DATA RECORDS START

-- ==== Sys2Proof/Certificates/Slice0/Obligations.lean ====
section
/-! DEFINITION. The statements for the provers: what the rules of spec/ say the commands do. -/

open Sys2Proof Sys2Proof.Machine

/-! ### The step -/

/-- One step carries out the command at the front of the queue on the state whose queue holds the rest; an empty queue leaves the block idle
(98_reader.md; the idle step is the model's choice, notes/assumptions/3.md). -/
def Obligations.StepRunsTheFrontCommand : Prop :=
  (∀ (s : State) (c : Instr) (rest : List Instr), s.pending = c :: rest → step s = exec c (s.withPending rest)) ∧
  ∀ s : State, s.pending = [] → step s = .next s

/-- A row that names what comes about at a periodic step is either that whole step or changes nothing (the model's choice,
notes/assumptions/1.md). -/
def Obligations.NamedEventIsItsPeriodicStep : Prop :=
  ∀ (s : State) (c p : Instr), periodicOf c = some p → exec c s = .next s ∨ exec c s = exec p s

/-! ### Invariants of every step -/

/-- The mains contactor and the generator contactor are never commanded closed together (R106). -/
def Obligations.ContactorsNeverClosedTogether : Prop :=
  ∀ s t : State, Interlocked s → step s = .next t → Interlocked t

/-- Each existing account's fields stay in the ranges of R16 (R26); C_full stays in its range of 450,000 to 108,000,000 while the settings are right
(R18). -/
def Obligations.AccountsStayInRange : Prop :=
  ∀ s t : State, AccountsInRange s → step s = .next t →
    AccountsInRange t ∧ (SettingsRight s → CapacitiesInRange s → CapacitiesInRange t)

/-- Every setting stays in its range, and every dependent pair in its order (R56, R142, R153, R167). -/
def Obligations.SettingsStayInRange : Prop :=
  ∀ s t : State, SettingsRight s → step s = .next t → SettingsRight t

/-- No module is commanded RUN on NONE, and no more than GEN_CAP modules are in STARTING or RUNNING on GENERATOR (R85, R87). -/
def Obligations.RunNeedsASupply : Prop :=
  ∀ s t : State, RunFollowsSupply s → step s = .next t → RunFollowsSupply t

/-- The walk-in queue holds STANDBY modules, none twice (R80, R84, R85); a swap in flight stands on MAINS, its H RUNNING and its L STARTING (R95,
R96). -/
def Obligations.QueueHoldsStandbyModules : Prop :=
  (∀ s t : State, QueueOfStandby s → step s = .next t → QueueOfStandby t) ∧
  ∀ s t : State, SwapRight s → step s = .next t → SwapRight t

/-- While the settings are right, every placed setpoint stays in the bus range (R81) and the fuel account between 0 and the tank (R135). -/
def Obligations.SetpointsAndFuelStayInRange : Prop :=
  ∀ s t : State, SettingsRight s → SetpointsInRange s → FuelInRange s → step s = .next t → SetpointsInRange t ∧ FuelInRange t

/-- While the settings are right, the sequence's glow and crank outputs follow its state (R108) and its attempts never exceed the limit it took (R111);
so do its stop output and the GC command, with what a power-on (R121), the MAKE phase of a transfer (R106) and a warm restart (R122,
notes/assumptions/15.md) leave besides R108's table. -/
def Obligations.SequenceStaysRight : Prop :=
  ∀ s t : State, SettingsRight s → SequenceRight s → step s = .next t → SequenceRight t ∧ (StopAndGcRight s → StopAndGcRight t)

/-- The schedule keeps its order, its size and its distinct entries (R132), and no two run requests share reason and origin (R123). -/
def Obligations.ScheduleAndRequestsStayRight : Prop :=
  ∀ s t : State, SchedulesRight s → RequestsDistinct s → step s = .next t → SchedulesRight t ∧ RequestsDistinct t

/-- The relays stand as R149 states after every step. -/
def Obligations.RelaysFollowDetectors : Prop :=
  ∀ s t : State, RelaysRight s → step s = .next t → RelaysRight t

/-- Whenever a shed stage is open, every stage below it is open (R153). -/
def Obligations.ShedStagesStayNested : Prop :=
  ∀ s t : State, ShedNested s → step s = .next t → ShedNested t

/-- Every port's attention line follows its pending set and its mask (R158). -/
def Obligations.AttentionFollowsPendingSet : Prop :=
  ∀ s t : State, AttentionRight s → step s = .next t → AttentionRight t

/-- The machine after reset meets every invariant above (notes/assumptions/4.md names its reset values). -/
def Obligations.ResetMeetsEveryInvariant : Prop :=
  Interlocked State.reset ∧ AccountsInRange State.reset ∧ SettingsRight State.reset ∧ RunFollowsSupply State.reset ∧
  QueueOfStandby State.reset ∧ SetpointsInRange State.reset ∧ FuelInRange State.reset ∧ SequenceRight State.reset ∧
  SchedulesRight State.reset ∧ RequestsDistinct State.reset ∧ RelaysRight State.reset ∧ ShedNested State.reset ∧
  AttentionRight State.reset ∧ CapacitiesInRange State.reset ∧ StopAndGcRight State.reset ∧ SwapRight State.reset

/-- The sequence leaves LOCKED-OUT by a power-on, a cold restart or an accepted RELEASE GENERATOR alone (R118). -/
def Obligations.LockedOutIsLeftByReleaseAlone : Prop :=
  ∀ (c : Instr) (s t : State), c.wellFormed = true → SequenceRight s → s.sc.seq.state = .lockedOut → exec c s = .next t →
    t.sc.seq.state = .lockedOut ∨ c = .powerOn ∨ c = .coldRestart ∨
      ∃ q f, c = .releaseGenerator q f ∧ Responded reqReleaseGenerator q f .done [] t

DATA RECORDS END
DATA RECORDS START

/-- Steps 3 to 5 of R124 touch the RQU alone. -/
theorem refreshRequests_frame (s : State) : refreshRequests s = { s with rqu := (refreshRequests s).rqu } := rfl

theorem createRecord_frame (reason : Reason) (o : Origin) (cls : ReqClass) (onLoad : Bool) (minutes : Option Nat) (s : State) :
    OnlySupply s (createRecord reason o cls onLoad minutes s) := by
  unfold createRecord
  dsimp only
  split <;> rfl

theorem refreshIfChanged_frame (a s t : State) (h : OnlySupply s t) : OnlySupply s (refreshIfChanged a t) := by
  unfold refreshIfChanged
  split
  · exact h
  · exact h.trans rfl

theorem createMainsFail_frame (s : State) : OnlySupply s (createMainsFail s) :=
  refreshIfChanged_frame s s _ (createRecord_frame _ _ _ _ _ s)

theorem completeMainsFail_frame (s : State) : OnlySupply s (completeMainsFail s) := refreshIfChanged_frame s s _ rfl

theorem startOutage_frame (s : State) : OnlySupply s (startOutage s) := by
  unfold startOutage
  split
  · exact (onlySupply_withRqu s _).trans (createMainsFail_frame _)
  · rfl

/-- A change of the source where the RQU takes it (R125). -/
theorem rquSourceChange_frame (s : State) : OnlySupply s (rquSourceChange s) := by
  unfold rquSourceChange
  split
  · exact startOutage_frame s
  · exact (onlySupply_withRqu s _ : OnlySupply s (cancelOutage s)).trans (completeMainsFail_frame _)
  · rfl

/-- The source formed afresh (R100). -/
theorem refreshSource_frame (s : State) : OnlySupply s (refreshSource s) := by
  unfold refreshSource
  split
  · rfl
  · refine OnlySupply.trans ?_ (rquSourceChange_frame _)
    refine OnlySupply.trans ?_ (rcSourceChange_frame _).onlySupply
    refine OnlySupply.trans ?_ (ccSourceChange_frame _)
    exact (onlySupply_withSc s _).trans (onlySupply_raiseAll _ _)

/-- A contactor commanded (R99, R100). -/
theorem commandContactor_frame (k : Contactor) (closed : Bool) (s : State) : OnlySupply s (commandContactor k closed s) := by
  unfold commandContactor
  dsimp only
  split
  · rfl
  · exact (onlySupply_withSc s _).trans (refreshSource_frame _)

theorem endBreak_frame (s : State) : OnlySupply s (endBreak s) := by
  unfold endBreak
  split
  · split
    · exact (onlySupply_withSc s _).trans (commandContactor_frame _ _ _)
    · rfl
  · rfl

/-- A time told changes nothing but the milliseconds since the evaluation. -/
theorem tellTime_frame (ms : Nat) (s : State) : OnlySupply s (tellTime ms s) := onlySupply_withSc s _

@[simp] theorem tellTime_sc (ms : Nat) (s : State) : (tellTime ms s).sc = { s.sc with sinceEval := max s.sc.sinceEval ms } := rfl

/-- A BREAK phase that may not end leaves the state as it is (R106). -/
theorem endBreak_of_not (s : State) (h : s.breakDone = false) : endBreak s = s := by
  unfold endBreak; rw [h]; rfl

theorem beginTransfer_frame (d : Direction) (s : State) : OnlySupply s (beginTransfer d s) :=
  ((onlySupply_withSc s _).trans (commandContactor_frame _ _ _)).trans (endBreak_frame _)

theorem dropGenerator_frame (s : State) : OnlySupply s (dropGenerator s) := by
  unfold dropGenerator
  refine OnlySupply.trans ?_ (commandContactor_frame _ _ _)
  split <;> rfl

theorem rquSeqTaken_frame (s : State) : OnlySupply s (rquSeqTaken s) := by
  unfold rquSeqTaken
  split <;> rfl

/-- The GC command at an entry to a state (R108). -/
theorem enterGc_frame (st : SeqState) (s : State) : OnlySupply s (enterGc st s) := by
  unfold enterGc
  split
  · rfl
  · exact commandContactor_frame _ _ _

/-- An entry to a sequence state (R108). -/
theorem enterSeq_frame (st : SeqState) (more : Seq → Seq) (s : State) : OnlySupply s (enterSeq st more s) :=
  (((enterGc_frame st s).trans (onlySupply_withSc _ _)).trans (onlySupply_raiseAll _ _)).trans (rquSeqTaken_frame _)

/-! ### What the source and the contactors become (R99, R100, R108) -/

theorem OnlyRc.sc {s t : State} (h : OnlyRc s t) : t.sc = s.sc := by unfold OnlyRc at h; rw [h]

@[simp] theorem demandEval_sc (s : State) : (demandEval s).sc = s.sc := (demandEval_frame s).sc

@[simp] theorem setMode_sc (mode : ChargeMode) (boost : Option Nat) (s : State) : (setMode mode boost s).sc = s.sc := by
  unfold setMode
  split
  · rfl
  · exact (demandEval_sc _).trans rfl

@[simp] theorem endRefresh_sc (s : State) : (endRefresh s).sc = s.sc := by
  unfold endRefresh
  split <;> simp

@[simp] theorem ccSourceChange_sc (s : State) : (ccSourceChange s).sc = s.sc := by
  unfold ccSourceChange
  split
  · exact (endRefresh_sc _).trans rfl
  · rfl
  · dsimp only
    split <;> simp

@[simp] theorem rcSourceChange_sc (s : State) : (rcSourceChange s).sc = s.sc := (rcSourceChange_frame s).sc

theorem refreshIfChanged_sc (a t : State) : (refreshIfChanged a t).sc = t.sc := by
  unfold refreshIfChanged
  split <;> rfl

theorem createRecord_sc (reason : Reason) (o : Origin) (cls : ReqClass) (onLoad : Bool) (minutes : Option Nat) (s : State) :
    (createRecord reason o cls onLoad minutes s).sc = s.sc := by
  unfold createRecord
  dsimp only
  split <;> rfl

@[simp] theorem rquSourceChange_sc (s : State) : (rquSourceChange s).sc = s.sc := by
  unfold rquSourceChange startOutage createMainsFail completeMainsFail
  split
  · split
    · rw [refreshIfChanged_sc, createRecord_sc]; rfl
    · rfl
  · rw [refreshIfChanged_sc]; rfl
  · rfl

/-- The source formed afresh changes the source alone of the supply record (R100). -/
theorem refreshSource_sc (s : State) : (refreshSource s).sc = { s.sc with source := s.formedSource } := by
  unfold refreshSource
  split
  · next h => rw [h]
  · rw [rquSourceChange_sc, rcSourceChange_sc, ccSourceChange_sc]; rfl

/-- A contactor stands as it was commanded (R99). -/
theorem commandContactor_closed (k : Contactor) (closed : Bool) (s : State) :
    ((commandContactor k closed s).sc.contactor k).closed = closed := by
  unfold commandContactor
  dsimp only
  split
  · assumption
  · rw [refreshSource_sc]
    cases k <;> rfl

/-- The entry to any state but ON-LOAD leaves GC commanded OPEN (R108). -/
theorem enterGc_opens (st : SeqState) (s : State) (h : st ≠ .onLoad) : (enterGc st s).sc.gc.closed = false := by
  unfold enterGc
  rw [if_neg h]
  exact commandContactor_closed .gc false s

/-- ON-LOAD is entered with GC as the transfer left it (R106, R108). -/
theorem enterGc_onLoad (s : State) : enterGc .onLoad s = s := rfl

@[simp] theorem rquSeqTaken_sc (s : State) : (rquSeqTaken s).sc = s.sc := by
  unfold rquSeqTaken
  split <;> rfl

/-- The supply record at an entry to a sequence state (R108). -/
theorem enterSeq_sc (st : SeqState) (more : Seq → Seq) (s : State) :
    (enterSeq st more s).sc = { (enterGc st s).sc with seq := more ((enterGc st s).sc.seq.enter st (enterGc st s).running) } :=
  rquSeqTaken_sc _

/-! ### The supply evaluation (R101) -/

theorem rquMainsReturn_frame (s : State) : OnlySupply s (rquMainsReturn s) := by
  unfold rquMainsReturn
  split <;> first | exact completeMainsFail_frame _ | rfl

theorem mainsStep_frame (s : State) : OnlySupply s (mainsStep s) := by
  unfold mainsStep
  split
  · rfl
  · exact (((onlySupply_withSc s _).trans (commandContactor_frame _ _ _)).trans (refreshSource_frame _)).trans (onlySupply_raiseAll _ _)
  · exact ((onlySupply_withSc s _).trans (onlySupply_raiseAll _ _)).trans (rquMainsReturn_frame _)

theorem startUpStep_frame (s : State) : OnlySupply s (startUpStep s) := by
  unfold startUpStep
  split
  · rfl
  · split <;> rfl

DATA RECORDS END

YOUR OBJECTIVE >>
The response must contain each line above that holds the string "RelaysRight".

RESULT OF THIS TASK >>
  ∀ s t : State, RelaysRight s → step s = .next t → RelaysRight t
  SchedulesRight State.reset ∧ RequestsDistinct State.reset ∧ RelaysRight State.reset ∧ ShedNested State.reset ∧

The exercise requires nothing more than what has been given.